[英]Treating NaN as 0 when adding and NaN when dividing
I have a sparse dataframe where I need to do some column operations involving adding and weighted averaging.我有一个稀疏的 dataframe ,我需要在其中进行一些涉及添加和加权平均的列操作。
df
A B C D E F
0 NaN NaN NaN 30 15 25
1 15 25 35 NaN NaN NaN
2 NaN NaN NaN 35 10 15
3 10 20 35 NaN NaN NaN
Now I have to create three new columns where one is (A + D)
, one is ((A * B) + (D * E)) / (A + D)
, and the last one is ((A * B * C) + (D * E * F)) / ((A * B) + (D * E))
.现在我必须创建三个新列,其中一列是
(A + D)
,一列是((A * B) + (D * E)) / (A + D)
,最后一列是((A * B * C) + (D * E * F)) / ((A * B) + (D * E))
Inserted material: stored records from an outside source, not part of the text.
-- ==== Sys2Proof/Machine/State.lean ====
section
/-! DEFINITION. The state of SFCB and of its command port, as plain data, and the state after reset.

The spec's own state is the pair (CRC, STICKY) (10_state.md R20). The configuration record is a constant (R29) that every step
keeps. The other fields are the model's own: the port's inputs and outputs (30_encoding.md R50), and the host agents with the
total order in which the port serves them (20_memory.md R44), since R21 leaves "the index of the next command" to the host. -/

namespace Sys2Proof.Machine

/-- The three inputs of one transaction on the command port (30_encoding.md R50). -/
structure Transaction where
  cmd : Word32
  opa : Word64
  opb : Word64
  deriving DecidableEq, Repr

/-- The two outputs of one transaction, RES and ST (R50), and the agent that issued it (60_exceptions.md R161). -/
structure Reply where
  agent : Nat
  res : Word64
  st : Byte
  deriving DecidableEq, Repr

/-- One entry of the port's total order of commands and resets (20_memory.md R44, 70_reset_and_hazards.md R181). -/
inductive Turn where
  /-- Agent `k` issues its next command, which runs to completion (R43). -/
  | agent (k : Nat)
  /-- The reset input is asserted between two commands (R180). -/
  | reset
  /-- The reset input is asserted while agent `k`'s next command is under way and cuts it short (R181). -/
  | resetDuring (k : Nat)
  /-- Power is lost and comes back: treated as reset (60_exceptions.md R173). -/
  | powerLoss
  deriving DecidableEq, Repr

structure State where
  /-- CRC, the accumulator in its external, post-complemented form (10_state.md R23). -/
  crc : Word32
  /-- STICKY: bit 0 ILL, bit 1 STRUCT, bit 2 CRCMIS (R27). -/
  sticky : BitVec 3
  /-- Cfg, the constant configuration record (R29). -/
  cfg : Cfg
  /-- The inputs of the command on the port (30_encoding.md R50). The model's own field. -/
  port : Transaction
  /-- The agent that issued it. The model's own field. -/
  issuer : Nat
  /-- What the last step returned on RES and ST, or none if it returned no result. Not state of the block (10_state.md R30):
  no meaning reads it. The model's own field. -/
  reply : Option Reply
  /-- For each agent, the commands it has still to issue, in its program order (20_memory.md R44). The model's own field. -/
  agents : List (List Transaction)
  /-- The total order still to be served (R44). The model's own field. -/
  order : List Turn
  deriving DecidableEq, Repr

/-- No fault exists: the block takes no traps and every command, legal or not, completes (60_exceptions.md R168,
70_reset_and_hazards.md R187). -/
inductive Fault where
  deriving DecidableEq, Repr

/-- Why the model gives an instruction no meaning. -/
inductive Refusal where
  /-- Raised by an arm of exec whose instruction has no meaning yet; safe. No arm raises it. -/
  | notModelled (mnemonic : String)
  deriving DecidableEq, Repr

/-- What a step answers. -/
abbrev Result := Host.Outcome State Fault Refusal

/-- The block right after reset (10_state.md R31): CRC = 0x00000000, STICKY = 0b000, Cfg as configured, and the model's own
fields empty: nothing on the port and no command waiting (assumption log entries 1, 3, 4). -/
def State.reset : State where
  crc := 0x00000000
  sticky := 0b000
  cfg := Config.thisBlock
  port := { cmd := 0, opa := 0, opb := 0 }
  issuer := 0
  reply := none
  agents := []
  order := []

end Sys2Proof.Machine
end

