-- ==== Sys2Proof/Safety.lean ====
section
/-! DEFINITION. The terms claims about SFCB use: legality of a command word (30_encoding.md R56), the outcome of an illegal word
(60_exceptions.md R162), the operand bits a command reads (20_memory.md R42), the invariant of the port's outputs, and the effect of a total order of
commands on CRC (20_memory.md R44). Nothing here is used by the machine. -/

namespace Sys2Proof.Safety

open Sys2Proof.Machine

/-- The OP values of the opcode map (R55, R56). -/
def listedOps : List (BitVec 8) :=
  [0x00, 0x01, 0x02, 0x03, 0x10, 0x11, 0x12, 0x13, 0x14, 0x20, 0x21, 0x22, 0x23, 0x24, 0x25, 0x26, 0x27, 0x30, 0x31, 0x32]

/-- `legal(CMD)`, the three conditions of R56. -/
def legal (w : Word32) : Bool :=
  w.extractLsb 31 12 == 0 && listedOps.contains (w.extractLsb 7 0) &&
    (if w.extractLsb 7 0 == 0x11 then decide (1 ≤ (w.extractLsb 11 8).toNat ∧ (w.extractLsb 11 8).toNat ≤ 8)
     else w.extractLsb 11 8 == 0)

/-- The 27 legal words: 19 single words and the 8 CRC_FEED words (R56). -/
def legalWords : List Word32 :=
  [0x00000000, 0x00000001, 0x00000002, 0x00000003, 0x00000010, 0x00000012, 0x00000013, 0x00000014,
   0x00000020, 0x00000021, 0x00000022, 0x00000023, 0x00000024, 0x00000025, 0x00000026, 0x00000027,
   0x00000030, 0x00000031, 0x00000032,
   0x00000111, 0x00000211, 0x00000311, 0x00000411, 0x00000511, 0x00000611, 0x00000711, 0x00000811]

/-- Issued by any agent in any state, with any operands, the word `w` gets RES = 0 and ST = 0x01, sets STICKY.ILL, and has no
other effect: CRC is unchanged and nothing but the port's own bookkeeping moves (R162). -/
def IllegalOutcome (w : Word32) : Prop :=
  ∀ (s : State) (k : Nat) (rest : List Turn) (t : Transaction),
    s.order = .agent k :: rest → s.nextOf k = some t → t.cmd = w →
    step s = .next { s with
      sticky := s.sticky ||| 0b001, reply := some { agent := k, res := 0, st := 0x01 },
      port := t, issuer := k, agents := issued s.agents k, order := rest }

/-- `w` is the one legal word with its OP and stands for `i`: every other word with that OP takes the illegal-command outcome. -/
def SoleWord (w : Word32) (i : Instr) : Prop :=
  decode w = .ok i ∧ ∀ v : Word32, v.extractLsb 7 0 = w.extractLsb 7 0 → v ≠ w → IllegalOutcome v

/-- State `s` with other operands on the port. -/
def withOperands (s : State) (a b : Word64) : State := { s with port := { s.port with opa := a, opb := b } }

/-- RES of command `i` run in `s` on the operands `a` and `b`. -/
def resOf (i : Instr) (s : State) (a b : Word64) : Word64 :=
  match exec i (withOperands s a b) with
  | .next t => (t.reply.map Reply.res).getD 0
  | .fault _ => 0
  | .refused _ => 0

/-- ST of command `i` run in `s` on the operands `a` and `b`. -/
def stOf (i : Instr) (s : State) (a b : Word64) : Byte :=
  match exec i (withOperands s a b) with
  | .next t => (t.reply.map Reply.st).getD 0
  | .fault _ => 0
  | .refused _ => 0

/-- The mask of a value's low `n` bits. -/
def lowBits (n : Nat) : Word64 := BitVec.ofNat 64 (2 ^ n - 1)

/-- The bits of OPA a command reads, R42's second column (an ill-formed CRC_FEED reads none). -/
def readsA (cfg : Cfg) : Instr → Word64
  | .nop => 0
  | .ident => 0
  | .statRd => 0
  | .statClr => 0
  | .crcInit => lowBits 32
  | .crcFeed n => if 1 ≤ n.toNat ∧ n.toNat ≤ 8 then lowBits (8 * n.toNat) else 0
  | .crcRead => 0
  | .crcCheck => lowBits 32
  | .crcTab => lowBits 8
  | .endProbe => 0
  | .endSwap64 => lowBits 64
  | .endHton64 => lowBits 64
  | .endNtoh64 => lowBits 64
  | .endHton32 => lowBits 32
  | .endNtoh32 => lowBits 32
  | .endHton16 => lowBits 16
  | .endNtoh16 => lowBits 16
  | .hdrUnpack => lowBits 32
  | .hdrPack => 0xFFFF0000
  | .hdrLen => lowBits cfg.lengthWidth

/-- The bits of OPB a command reads, R42's third column. -/
def readsB : Instr → Word64
  | .hdrPack => lowBits 64
  | .hdrLen => lowBits 64
  | .nop => 0
  | .ident => 0
  | .statRd => 0
  | .statClr => 0
  | .crcInit => 0
  | .crcFeed _ => 0
  | .crcRead => 0
  | .crcCheck => 0
  | .crcTab => 0
  | .endProbe => 0
  | .endSwap64 => 0
  | .endHton64 => 0
  | .endNtoh64 => 0
  | .endHton32 => 0
  | .endNtoh32 => 0
  | .endHton16 => 0
  | .endNtoh16 => 0
  | .hdrUnpack => 0

/-- The bits of RES a command may set, R42's last column; for the commands of R42's first row it is what their own rules give. -/
def writesRes : Instr → Word64
  | .nop => 0
  | .ident => lowBits 64
  | .statRd => lowBits 3
  | .statClr => lowBits 3
  | .crcInit => lowBits 32
  | .crcFeed _ => lowBits 32
  | .crcRead => lowBits 32
  | .crcCheck => lowBits 1
  | .crcTab => lowBits 32
  | .endProbe => lowBits 1
  | .endSwap64 => lowBits 64
  | .endHton64 => lowBits 64
  | .endNtoh64 => lowBits 64
  | .endHton32 => lowBits 32
  | .endNtoh32 => lowBits 32
  | .endHton16 => lowBits 16
  | .endNtoh16 => lowBits 16
  | .hdrUnpack => lowBits 42
  | .hdrPack => lowBits 33
  | .hdrLen => lowBits 64

/-- The ST values a command can return (60_exceptions.md R166). -/
def statuses : List Byte := [0x00, 0x01, 0x02, 0x04, 0x08, 0x0A]

/-- What holds of the port's outputs after every step: ST is one of the six values, an illegal word's RES is 0, the reply went to the
agent that issued the command, and each error it reports stands in STICKY. -/
structure RepliesSound (s : State) : Prop where
  status : ∀ r, s.reply = some r → r.st ∈ statuses
  illegalResult : ∀ r, s.reply = some r → r.st.getLsbD 0 = true → r.res = 0
  toIssuer : ∀ r, s.reply = some r → r.agent = s.issuer
  errorsKept : ∀ r, s.reply = some r → s.sticky &&& r.st.extractLsb 2 0 = r.st.extractLsb 2 0

/-- A word that writes CRC: CRC_INIT, or CRC_FEED with N in 1 to 8 (10_state.md R24). -/
def writesCrc (w : Word32) : Bool :=
  w == 0x00000010 || (w.extractLsb 7 0 == 0x11 && legal w)

/-- What one command makes of CRC (R24, 42_crc.md R105, R106). -/
def crcEffect (t : Transaction) (c : Word32) : Word32 :=
  if t.cmd = 0x00000010 then t.opa.extractLsb 31 0
  else if writesCrc t.cmd then calculate c (wireBytes (t.cmd.extractLsb 11 8).toNat t.opa)
  else c

/-- CRC after a total order of turns over the agents' commands, from `c`: each command in turn has its full effect, and every reset
gives 0 (20_memory.md R44, R45; 70_reset_and_hazards.md R181). -/
def crcAfter : List Turn → List (List Transaction) → Word32 → Word32
  | [], _, c => c
  | .agent k :: rest, agents, c =>
    match agents[k]? with
    | some (t :: _) => crcAfter rest (issued agents k) (crcEffect t c)
    | some [] => crcAfter rest agents c
    | none => crcAfter rest agents c
  | .reset :: rest, agents, _ => crcAfter rest agents 0
  | .resetDuring k :: rest, agents, _ => crcAfter rest (issued agents k) 0
  | .powerLoss :: rest, agents, _ => crcAfter rest agents 0

/-- `s` with only agent `k`'s turns of its order. -/
def onlyAgent (k : Nat) (s : State) : State := { s with order := s.order.filter (· == .agent k) }

/-- `s` with one agent, the commands `cs`, and a turn for each of them. -/
def running (cs : List Transaction) (s : State) : State :=
  { s with agents := [cs], order := List.replicate cs.length (.agent 0) }

/-- A header's five RSV bits are all 0 (43_header.md R132, R135). -/
def reservedBitsClear (cfg : Cfg) (hw : Word32) : Bool :=
  match cfg.flagOrder with
  | .msbFirst => hw.extractLsb 28 24 == 0
  | .lsbFirst => hw.extractLsb 31 27 == 0

end Sys2Proof.Safety
end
。 The problem I am having is that when I treat NaN as 0 then when I divide I get errors because you cant divide by 0 but when I perform operations with NaN then my result is NaN.我遇到的问题是,当我将 NaN 视为 0 时,我会得到错误,因为你不能除以 0,但是当我使用 NaN 执行操作时,我的结果是 NaN。 I tried just writing a conditional but I get an error because its a column so that doesnt work.
我试着只写一个条件,但我得到一个错误,因为它是一个列,所以它不起作用。 I didnt want to do it a row at a time because speed matter.
我不想一次做一排,因为速度很重要。 Any help would be greatly appreciated.
任何帮助将不胜感激。
I read in your data and used .fillna(0)
to replace NaN
values.我读入了您的数据并使用
.fillna(0)
替换了NaN
值。 Is that an option?这是一个选择吗?
import pandas as pd
df = pd.read_clipboard().fillna(0)
df
A B C D E F
0 0.0 0.0 0.0 30.0 15.0 25.0
1 15.0 25.0 35.0 0.0 0.0 0.0
2 0.0 0.0 0.0 35.0 10.0 15.0
3 10.0 20.0 35.0 0.0 0.0 0.0
Then I simply inputted your formulas:然后我只是输入了你的公式:
df['G'] = (df['A'] + df['D'])
df['H'] = ((df['A'] * df['B']) + (df['D'] * df['E'])) / (df['A'] + df['D'])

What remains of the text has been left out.